BIND problem with hundreds of IP aliases under Linux 2.0.33

Ben Gertzfield (che@debian.org)
22 Jan 1998 18:47:45 -0800


Software: bind
Version: 8.1.1
Platform: Debian GNU/Linux, libc6, kernel 2.0.33

I'm running into a problem with starting up BIND on a machine with
hundreds and hundreds of IP aliased eth0 interfaces. I want a
cache-only nameserver on our web box that serves about 240 virtual
domains, but BIND dies on startup, with this message:

[root@everybody:~]# /etc/init.d/bind start 6:45PM
Starting domain name service: namedsocket(SOCK_STREAM): Invalid argument
/etc/init.d/bind: line 32: 3744 Aborted start-stop-daemon --start --quiet --exec /usr/sbin/named
.

I thought it *might* be a kernel limit, so I increased the number of
max file descriptors and open inodes and free pages like so:

echo 4096 > /proc/sys/kernel/file-max
echo 12288 > /proc/sys/kernel/inode-max
echo 300 400 500 > /proc/sys/vm/freepages

to no avail.

The only solution was to take down about 200 of the IP aliased eth0
interfaces -- then BIND started up quite happily. The limit seems to
be reached at about 100 or so IP aliases.

If it could be confirmed that this is a kernel problem, I'd be very
happy. If it could be confirmed that this is a BIND problem, I'd also
be pretty happy. :)

To be exact, there are 243 IP aliases on this box.
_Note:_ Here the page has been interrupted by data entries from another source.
-- ==== Sys2Proof/Machine/RegView.lean ====
section
/-! DEFINITION. What a read of a register returns (R3 to R5): its word in the register file, or the field values that other state
holds. -/

namespace Sys2Proof.Machine

/-- Instance number of an address in blocks of `stride` bytes from `base`, and the offset in its block. -/
def blk (base stride a : Nat) : Nat × Nat := ((a - base) / stride, (a - base) % stride)

/-- A value held at the top of a signed 32-bit field. -/
def sat32 (x : Int) : Nat := wrap 32 (satS 32 x)

/-! ### Presence (R4) -/

/-- The register block at an address belongs to an instance that the size table does not mark absent. -/
def State.blockPresent (s : State) (a : Nat) : Bool :=
  if a < 0x220000 then true
  else if a < 0x230000 then s.clusterPresent (blk 0x220000 0x100 a).1 || decide (24 ≤ (blk 0x220000 0x100 a).1)
  else if decide (0x301000 ≤ a) && decide (a < 0x301C00) then s.regionPresent (blk 0x301000 0x100 a).1
  else if decide (0x800000 ≤ a) && decide (a < 0xA00000) then s.portPresent (blk 0x800000 0x40000 a).1
  else if decide (0xA00000 ≤ a) && decide (a < 0xB00000) then s.portPresent ((blk 0xA00000 0x4000 a).1 / 8)
  else if decide (0xC00000 ≤ a) && decide (a < 0xE00000) then s.nandPresent (blk 0xC00000 0x10000 a).1
  else if decide (0x1000000 ≤ a) && decide (a < 0x1C00000) then s.clusterPresent (blk 0x1000000 0x80000 a).1
  else if decide (0x1C00000 ≤ a) && decide (a < 0x1F00000) then
    let (r, o) := blk 0x1C00000 0x40000 a
    if o < 0x10000 then s.stackPresent r else s.bronzePresent (4 * r + (o - 0x10000) / 0x1000)
  else true

/-! ### Engines of a cluster -/

/-- TRS_STATUS. -/
def State.trsStatus (s : State) (c : Nat) : Nat :=
  let t := s.trestle c
  let q := t.qu t.serving
  let busy (i : Nat) : Bool := !(t.qu i).items.isEmpty || !t.quiet i
  let bank (p b : Nat) : Bool := (q.bankKeys p b).any fun k =>
    let v := t.banks.get {} k
    v.inflight != 0 || v.loading != 0
  let halted := s.flag (Reg.TRS_CTRL c) 2 && s.trsStopped c && t.flight.isEmpty
  b2n (busy 0) + 2 * b2n (busy 1) + 4 * b2n halted + 8 * t.serving +
    ((List.range 8).map fun p => 2 ^ (4 + 2 * p) * (b2n (bank p 0) + 2 * b2n (bank p 1))).sum + 2 ^ 20 * q.layout + 2 ^ 22 * b2n q.ksplit

/-- PWT_STATUS. -/
def State.pwtStatus (s : State) (c k : Nat) : Nat :=
  let u := s.pewter (4 * c + k)
  let halted := s.flag (Reg.PWT_CTRL c k) 2 && !u.rq.inTile && !u.tq.inTile
  let vl := if u.rq.recs.isEmpty && u.tq.recs.isEmpty then 0 else if u.serving = 0 then u.rq.vl else u.tq.vl
  b2n (!u.rq.recs.isEmpty) + 2 * b2n (!u.tq.recs.isEmpty) + 4 * b2n halted + 8 * u.serving + 16 * u.rq.recs.length + 2 ^ 9 * u.tq.recs.length +
    2 ^ 14 * vl

/-- TIN_STATUS. -/
def State.tinStatus (s : State) (c m : Nat) : Nat :=
  let v := s.core (8 * c + m)
  bitsOf 16 (fun t => ((v.threads.get {} t).task).isSome) + 2 ^ 16 * b2n (s.flag (Reg.TIN_CTRL c m) 2 && v.cur.isNone)

/-- TIN_THREAD_STATE. -/
def State.threadState (s : State) (c m t : Nat) : Nat :=
  let v := (s.core (8 * c + m)).threads.get {} t
  let id := v.task.getD {}
  let us := if v.st == .free || v.st == .ready then 0 else min 255 (s.usSince v.parkedAt)
  v.st.code + 8 * id.cls + 2 ^ 6 * id.ctx + 2 ^ 18 * v.outs.countP (·.store) + 2 ^ 23 * us

/-- C-cycles of a cluster in a number of I-clock ticks, by its region's step (R22). -/
def State.cCycles (s : State) (c ticks : Nat) : Nat :=
  ticks * nth 80 [96, 88, 80, 64] (s.field (Reg.BIM_REG_STEP (c / 2)) 1 0) / 40

/-- TIN_PARK_CYCLES: the threads that are parked now count as well. -/
def State.parkCycles (s : State) (c m : Nat) : Nat :=
  let v := s.core (8 * c + m)
  s.reg64 (Reg.TIN_PARK_CYCLES c m) +
    (v.threads.map fun e => if e.2.st == .parkedExt then s.cCycles c (s.clk - e.2.parkedAt) else 0).sum

/-- Registers of a cluster's block that other state holds. -/
def State.clusterView (s : State) (c o : Nat) : Option Nat :=
  if o = 0x10004 then some (s.trsStatus c)
  else if decide (0x20000 ≤ o) && decide (o < 0x24000) && (o - 0x20000) % 0x1000 == 4 then some (s.pwtStatus c ((o - 0x20000) / 0x1000))
  else if decide (0x304A0 ≤ o) && decide (o < 0x304B4) then
    let w := (o - 0x304A0) / 4
    some (bitsOf 32 fun x => s.waiting c (32 * w + x))
  else if decide (0x40000 ≤ o) && decide (o < 0x48000) then
    let (m, p) := blk 0x40000 0x1000 o
    if p = 4 then some (s.tinStatus c m)
    else if decide (0x40 ≤ p) && decide (p < 0x80) then some (s.threadState c m ((p - 0x40) / 4))
    else if p = 0x90 then some (s.parkCycles c m % 2 ^ 32)
    else if p = 0x94 then some (s.parkCycles c m / 2 ^ 32 % 2 ^ 32)
    else none
  else none

/-! ### Cabinet -/

/-- Barrier registers. -/
def State.barView (s : State) (b o : Nat) : Option Nat :=
  let v := s.bar b
  if o = 0 then some (v.p + 2 ^ 16 * v.fn + 2 ^ 26 * b2n v.valid)
  else if o = 4 then some (v.count + 2 ^ 16 * v.phase)
  else if o = 8 then some v.early.length
  else some (if v.count = 0 then 0 else s.usSince v.since)

/-- CAB_RES_SLOT. The requests that wait show, in their order, in the slots that hold nothing (DEDUCED, log 40). -/
def State.resSlotView (s : State) (c i : Nat) : Nat :=
  let cl := s.cluster c
  let word (ctx st grans lats : Nat) (b : Bool) : Nat := ctx + 2 ^ 12 * st + 2 ^ 15 * grans + 2 ^ 22 * lats + 2 ^ 28 * b2n b
  let r := cl.slots.get {} i
  if r.holds then word r.ctx r.st.code r.grans.length r.lats.length (r.st == .resident && s.blocked c r.ctx)
  else
    match (cl.pend.drop ((List.range i).countP fun k => !(cl.slots.get {} k).holds)).head? with
    | some q => word q.ctx 1 q.grans q.lats false
    | none => 0

/-- Residency registers of a cluster. -/
def State.resView (s : State) (c o : Nat) : Option Nat :=
  let cl := s.cluster c
  if o = 0 then
    some ((cl.slots.countP fun e => e.2.holds) + 2 ^ 4 * (s.freeGrans c).length + 2 ^ 11 * (s.freeLats c).length + 2 ^ 17 * cl.pend.length +
      2 ^ 21 * b2n (cl.power == .gated || cl.power == .waking) + 2 ^ 22 * b2n (s.warm c))
  else if decide (0x10 ≤ o) && decide (o < 0x30) then some (s.resSlotView c ((o - 0x10) / 4))
  else if decide (0x30 ≤ o) && decide (o < 0x50) then
    let r := cl.slots.get {} ((o - 0x30) / 4)
    some (if r.holds then s.resRun c r.ctx else 0)
  else if o = 0x50 then some (match cl.blkSince with
    | some t => s.usSince t
    | none => 0)
  else none

/-- Registers of a context block. -/
def State.ctxView (s : State) (x o : Nat) : Option Nat :=
  let c := s.ctx x
  let ext (f : Nat → Bool) : Nat := (s.extOuts x).countP fun e => f e.path
  let live (n : Nat) : Option Nat := some (if c.valid then n else 0)
  if o = 0x04 then live (1 + 2 * b2n (c.stl.st != .off) + 4 * c.floor + 2 ^ 8 * c.weight + 2 ^ 16 * c.fn)
  else if o = 0x08 then live c.slotBase
  else if o = 0x0C then live c.slotCount
  else if o = 0x10 then live (s.ctxWaiting x)
  else if o = 0x14 then live (s.ctxReady x)
  else if o = 0x18 then live (s.ctxRunning x)
  else if o = 0x1C then live (ext (· == 0))
  else if o = 0x20 then live (ext (· == 1))
  else if o = 0x24 then live (ext (· == 3))
  else if o = 0x28 then live (ext fun p => decide (4 ≤ p))
  else if o = 0x2C then live (s.extAge x).1
  else if o = 0x34 then live c.evq
  else if o = 0x58 then some c.lastDone
  else none

/-- Registers of a slack tracker. -/
def State.slkView (s : State) (g o : Nat) : Option Nat :=
  let v := s.slk g
  if o = 0x08 then some v.remain
  else if o = 0x0C then some (sat32 v.slackNs)
  else if o = 0x10 then some v.deadline
  else if o = 0x14 then some (v.deadline / 2 ^ 32)
  else none

/-- Registers of the Sterling side of a context. -/
def State.stlView (s : State) (x o : Nat) : Option Nat :=
  let v := (s.ctx x).stl
  if o = 0x00 then some (v.st.code + 4 * v.form.code + 16 * b2n v.late)
  else if o = 0x04 then some v.entries
  else if o = 0x08 then some v.ring
  else if o = 0x0C then some (v.ring / 2 ^ 32)
  else if o = 0x10 then some v.prod
  else if o = 0x14 then some v.cons
  else if o = 0x18 then some v.startT
  else some (v.startT / 2 ^ 32)

/-- CAB_TPL_CFG. -/
def State.tplCfg (s : State) (i : Nat) : Nat :=
  match s.tpls.look i with
  | some t => t.group + 2 ^ 8 * t.timer + 2 ^ 14 * (t.depth - 1) + 2 ^ 16 * t.entries.length + 2 ^ 27 + 2 ^ 28 * b2n t.retiring
  | none => 0

/-- Cabinet's registers. -/
def State.cabView (s : State) (a : Nat) : Option Nat :=
  if a = Reg.CAB_STATUS then some (b2n (s.flag Reg.CAB_CTRL 1) + 2 * b2n (!s.sched.susp.isEmpty))
  else if a < 0x210000 then none
  else if a < 0x220000 then s.barView (blk 0x210000 0x10 a).1 (blk 0x210000 0x10 a).2
  else if a < 0x230000 then s.resView (blk 0x220000 0x100 a).1 (blk 0x220000 0x100 a).2
  else if a < 0x240000 then s.slkView (blk 0x230000 0x20 a).1 (blk 0x230000 0x20 a).2
  else if a < 0x260000 then s.stlView (blk 0x240000 0x20 a).1 (blk 0x240000 0x20 a).2
  else if a < 0x270000 then none
  else if a < 0x280000 then if (blk 0x270000 0x20 a).2 = 0 then some (s.tplCfg (blk 0x270000 0x20 a).1) else none
  else s.ctxView (blk 0x280000 0x80 a).1 (blk 0x280000 0x80 a).2

/-! ### Memory tiers and Bronze -/

/-- Registers of Bureau and the Dumbwaiter. -/
def State.tierView (s : State) (a : Nat) : Option Nat :=
  let count (st : ShelfSt) : Nat := s.tiers.shelves.countP fun e => e.2.st == st
  if a = Reg.BUR_STATUS then
    some (b2n s.burOn + 2 * b2n (s.tiers.failed.any fun e => !e.2) + 4 * b2n (!s.tiers.installs.isEmpty))
  else if a = Reg.BUR_FREE_GIB then some ((s.flashCap - s.flashHeld) / 2 ^ 16)
  else if a = Reg.DMW_POOL_FREE then some (s.stackNos.map s.stackFree).sum
  else if a = Reg.DMW_PRESENT then some (count .present)
  else if a = Reg.DMW_FILLING then some (count .filling)
  else if a = Reg.DMW_POISONED then some (count .poisoned)
  else none

/-- Registers of a NAND channel. -/
def State.nandView (s : State) (n o : Nat) : Option Nat :=
  if o = 4 then
    some (b2n (s.burOn && s.nandUp n) + 2 * b2n (s.unitState svcNand n == unitRetired) +
      4 * b2n (s.tiers.failed.any fun e => e.1 / 65 == n && !e.2))
  else if o = 0xC then some ((s.eraseRange n).1 + 2 ^ 16 * (s.eraseRange n).2)
  else none

/-- Registers of a stack. -/
def State.hbmView (s : State) (t o : Nat) : Option Nat :=
  let copying := s.tiers.mcopy.any fun e => e.2 == t || (s.obj e.1).stack == t
  if o = 0 then some (b2n (s.stackPresent t) + 2 * b2n (s.regSterling t) + 4 * b2n (s.regSterling t) + 8 * b2n copying)
  else if o = 0xC then some (s.stackFree t)
  else none

/-- BRZ_STATUS. -/
def State.brzStatus (s : State) (u : Nat) : Nat :=
  let v := s.bronze u
  let run := v.rrun.isSome || v.trun.isSome
  b2n run + 2 * b2n (s.flag (Reg.BRZ_CTRL (u / 4) (u % 4)) 2 && !run) + 4 * v.serving + 8 * v.rq.length + 2 ^ 8 * v.tq.length

/-! ### Time and ports -/

/-- Recovered clock n is held low: its lane is out of lock or its MAC is down (R330). -/
def State.squelched (s : State) (a : Nat) : Bool :=
  let p := s.field a 2 0
  let l := s.field a 5 3
  let k := ((List.range (l + 1)).reverse.find? fun k => s.macLanes (8 * p + k) != 0).getD 0
  s.flag a 7 && !(s.flag (Reg.ETH_STATUS p) l && s.flag (Reg.ETH_STATUS p) (8 + k))

/-- Invar's registers. DEDUCED: PLL_LOCK reads 1 whenever the package is out of reset (log 104). -/
def State.invView (s : State) (a : Nat) : Option Nat :=
  if a = Reg.INV_STATUS then some (setBits (s.reg a) 0 0 (b2n (s.boot.phase != .held)) + 16 * b2n (s.squelched Reg.INV_RCLK0_CFG) + 32 * b2n (s.squelched Reg.INV_RCLK1_CFG))
  else if a = Reg.INV_NOW_W0 then some (nth 0 (storedForm s.time) 0)
  else if a = Reg.INV_NOW_W1 then some (nth 0 (storedForm s.time) 1)
  else if a = Reg.INV_NOW_W2 then some (nth 0 (storedForm s.time) 2)
  else if a = Reg.INV_NOW64 then some s.now
  else if a = Reg.INV_NOW64 + 4 then some (s.now / 2 ^ 32)
  else none

/-- The entry of the oper list that is in force, counted in the list as it was written. -/
def State.operEntry (s : State) (m : Nat) : Nat :=
  match (s.mac m).listAt s.now with
  | none => 0
  | some l =>
    let ends := (List.range l.entries.length).map fun e => (e, ((l.entries.take (e + 1)).map (·.2)).sum)
    let o := l.pos s.now
    match ends.find? fun e => decide (o < e.2) with
    | some e => e.1
    | none => ((List.range l.entries.length).filter fun e => (nth (0, 0) l.entries e).2 != 0).getLastD 0

/-- Hallstand's registers. -/
def State.hstView (s : State) (m o : Nat) : Option Nat :=
  let v := s.mac m
  if o = 8 then
    some (setBits (b2n v.oper.isSome + 2 * b2n v.next.isSome + 4 * s.operEntry m) 12 12 (s.field (Reg.HST_STATUS m) 12 12))
  else if decide (0x400 ≤ o) && decide (o < 0x800) && o % 0x40 == 0x10 then some (sat32 ((s.shaper m ((o - 0x400) / 0x40)).credit / 8000))
  else none

/-! ### The host's side -/

/-- SBD_MBX_STATUS of a mailbox (R414, R416): READY while something serves it and its function is ACTIVE. -/
def State.boxStatus (s : State) (fn m : Nat) : Nat :=
  let b := s.box (.mbox fn m)
  b.last + 2 ^ 16 * b.status + 2 ^ 24 * b2n b.busy + 2 ^ 25 * b2n (s.served (.mbox fn m) && (s.func fn).st == .active)

/-- SBD_FW_STATE. -/
def State.fwState (s : State) : Nat :=
  (match s.boot.phase with
    | .restarting => 1
    | .awaiting => 2
    | _ => 0) + 4 * b2n s.boot.held.isSome

/-- Registers of a queue context block. -/
def State.queView (s : State) (q o : Nat) : Option Nat := if o < 0x30 then some (nth 0 (s.queWords q) (o / 4)) else none

/-- Registers of the management block of a virtual function. -/
def State.vfView (s : State) (n o : Nat) : Option Nat :=
  if 0x20 ≤ o then none
  else if n = 0 then some 0
  else if o = 0x18 then some (s.func n).hbm
  else if o = 0x1C then some (s.pinnedHeld n)
  else some (nth 0 (s.vfWords n) (o / 4))

/-- What a register that other state holds reads as; `none` where the register file holds it. -/
def State.mirror (s : State) (a : Nat) : Option Nat :=
  if a = Reg.PCI_PF_GEN then some (s.func 0).gen
  else if a = Reg.SBD_FW_STATE then some s.fwState
  else if a = Reg.SEC_LOG_COUNT then some s.boot.log.length
  else if a = Reg.BIM_I3C_RST_CAUSE then some (s.reg Reg.RST_CAUSE)
  else if decide (0x200000 ≤ a) && decide (a < 0x300000) then s.cabView a
  else if decide (0x400000 ≤ a) && decide (a < 0x410000) then s.invView a
  else if decide (0xA00000 ≤ a) && decide (a < 0xB00000) then s.hstView (blk 0xA00000 0x4000 a).1 (blk 0xA00000 0x4000 a).2
  else if decide (0xC00000 ≤ a) && decide (a < 0xE00000) then s.nandView (blk 0xC00000 0x10000 a).1 (blk 0xC00000 0x10000 a).2
  else if decide (0xE00000 ≤ a) && decide (a < 0xE20000) then s.tierView a
  else if decide (0x1000000 ≤ a) && decide (a < 0x1C00000) then s.clusterView (blk 0x1000000 0x80000 a).1 (blk 0x1000000 0x80000 a).2
  else if decide (0x1C00000 ≤ a) && decide (a < 0x1F00000) then
    let (r, o) := blk 0x1C00000 0x40000 a
    if o < 0x10000 then s.hbmView r o
    else if o % 0x1000 = 4 then some (s.brzStatus (4 * r + (o - 0x10000) / 0x1000))
    else none
  else if decide (0x2000000 ≤ a) && decide (a < 0x3000000) then s.queView (blk 0x2000000 0x40 a).1 (blk 0x2000000 0x40 a).2
  else if decide (0x3000000 ≤ a) && decide (a < 0x3040000) then s.vfView (blk 0x3000000 0x100 a).1 (blk 0x3000000 0x100 a).2
  else none

/-- The word of the retained memory window (R432). -/
def retWindow (a : Nat) : Bool := decide (0x510000 ≤ a) && decide (a < 0x520000)

/-- What a register reads as under its access type (R5): a write-only register and a reserved address as zero. -/
def State.regWord (s : State) (a : Nat) : Nat :=
  if !s.blockPresent a then 0
  else if retWindow a then s.reg a
  else
    match regRow a with
    | none => 0
    | some r => if r.acc == .wo then 0 else (s.mirror a).getD (s.reg a) % 2 ^ 32

end Sys2Proof.Machine
end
BIND only refuses
to start up if there are more than 100 or so.

Here's a bit of the relevant strace:

1188 fcntl(19, F_DUPFD, 20) = -1 EMFILE (Too many open files)
1188 gettimeofday({885521914, 532826}, NULL) = 0
1188 time([885521914]) = 885521914
1188 getpid() = 1188
1188 sigaction(SIGPIPE, {0x4007c380, [], 0}, {0x8061740, [], SA_STACK|0xdec30})
= 0
1188 send(3, "<29>Jan 22 18:18:34 named[1188]:"..., 78, 0) = 78
1188 sigaction(SIGPIPE, {0x8061740, [], 0x4a}, NULL) = 0
1188 setsockopt(19, SOL_SOCKET, SO_REUSEADDR, [1], 4) = 0
1188 getsockopt(19, SOL_SOCKET, SO_RCVBUF, [65535], [4]) = 0
1188 bind(19, {sin_family=AF_INET, sin_port=htons(53), sin_addr=inet_addr("209.
133.21.134")}, 16) = 0
1188 fcntl(19, F_GETFL) = 0x2 (flags O_RDWR)
1188 fcntl(19, F_SETFL, O_RDWR|O_NONBLOCK) = 0
1188 socket(PF_INET, SOCK_STREAM, IPPROTO_IP) = -1 EINVAL (Invalid argument)
1188 gettimeofday({885521914, 536597}, NULL) = 0
1188 time([885521914]) = 885521914
1188 getpid() = 1188
1188 sigaction(SIGPIPE, {0x4007c380, [], 0}, {0x8061740, [], SA_STACK|0xdec50})
= 0
1188 send(3, "<26>Jan 22 18:18:34 named[1188]:"..., 71, 0) = 71
1188 sigaction(SIGPIPE, {0x8061740, [], 0x4a}, NULL) = 0
1188 gettimeofday({885521914, 538948}, NULL) = 0
1188 time([885521914]) = 885521914
1188 getpid() = 1188
1188 sigaction(SIGPIPE, {0x4007c380, [], 0}, {0x8061740, [], SA_STACK|0xdec50})
= 0
1188 send(3, "<26>Jan 22 18:18:34 named[1188]:"..., 71, 0) = 71
1188 sigaction(SIGPIPE, {0x8061740, [], 0x4a}, NULL) = 0
1188 write(2, "socket(SOCK_STREAM): Invalid arg"..., 38) = 38
1188 sigprocmask(SIG_UNBLOCK, [ABRT], NULL) = 0
1188 getpid() = 1188
1188 kill(1188, SIGABRT) = 0
1188 --- SIGABRT (Aborted) ---

Thanks,

Ben Gertzfield

-- 
Brought to you by the letters A and M and the number 9.
"Mmm.. Soylent Green.." -- Homer Simpson
Ben Gertzfield <http://www.imsa.edu/~wilwonka/> Finger me for my public
PGP key. I'm on FurryMUCK as Che, and EFNet and YiffNet IRC as Che_Fox.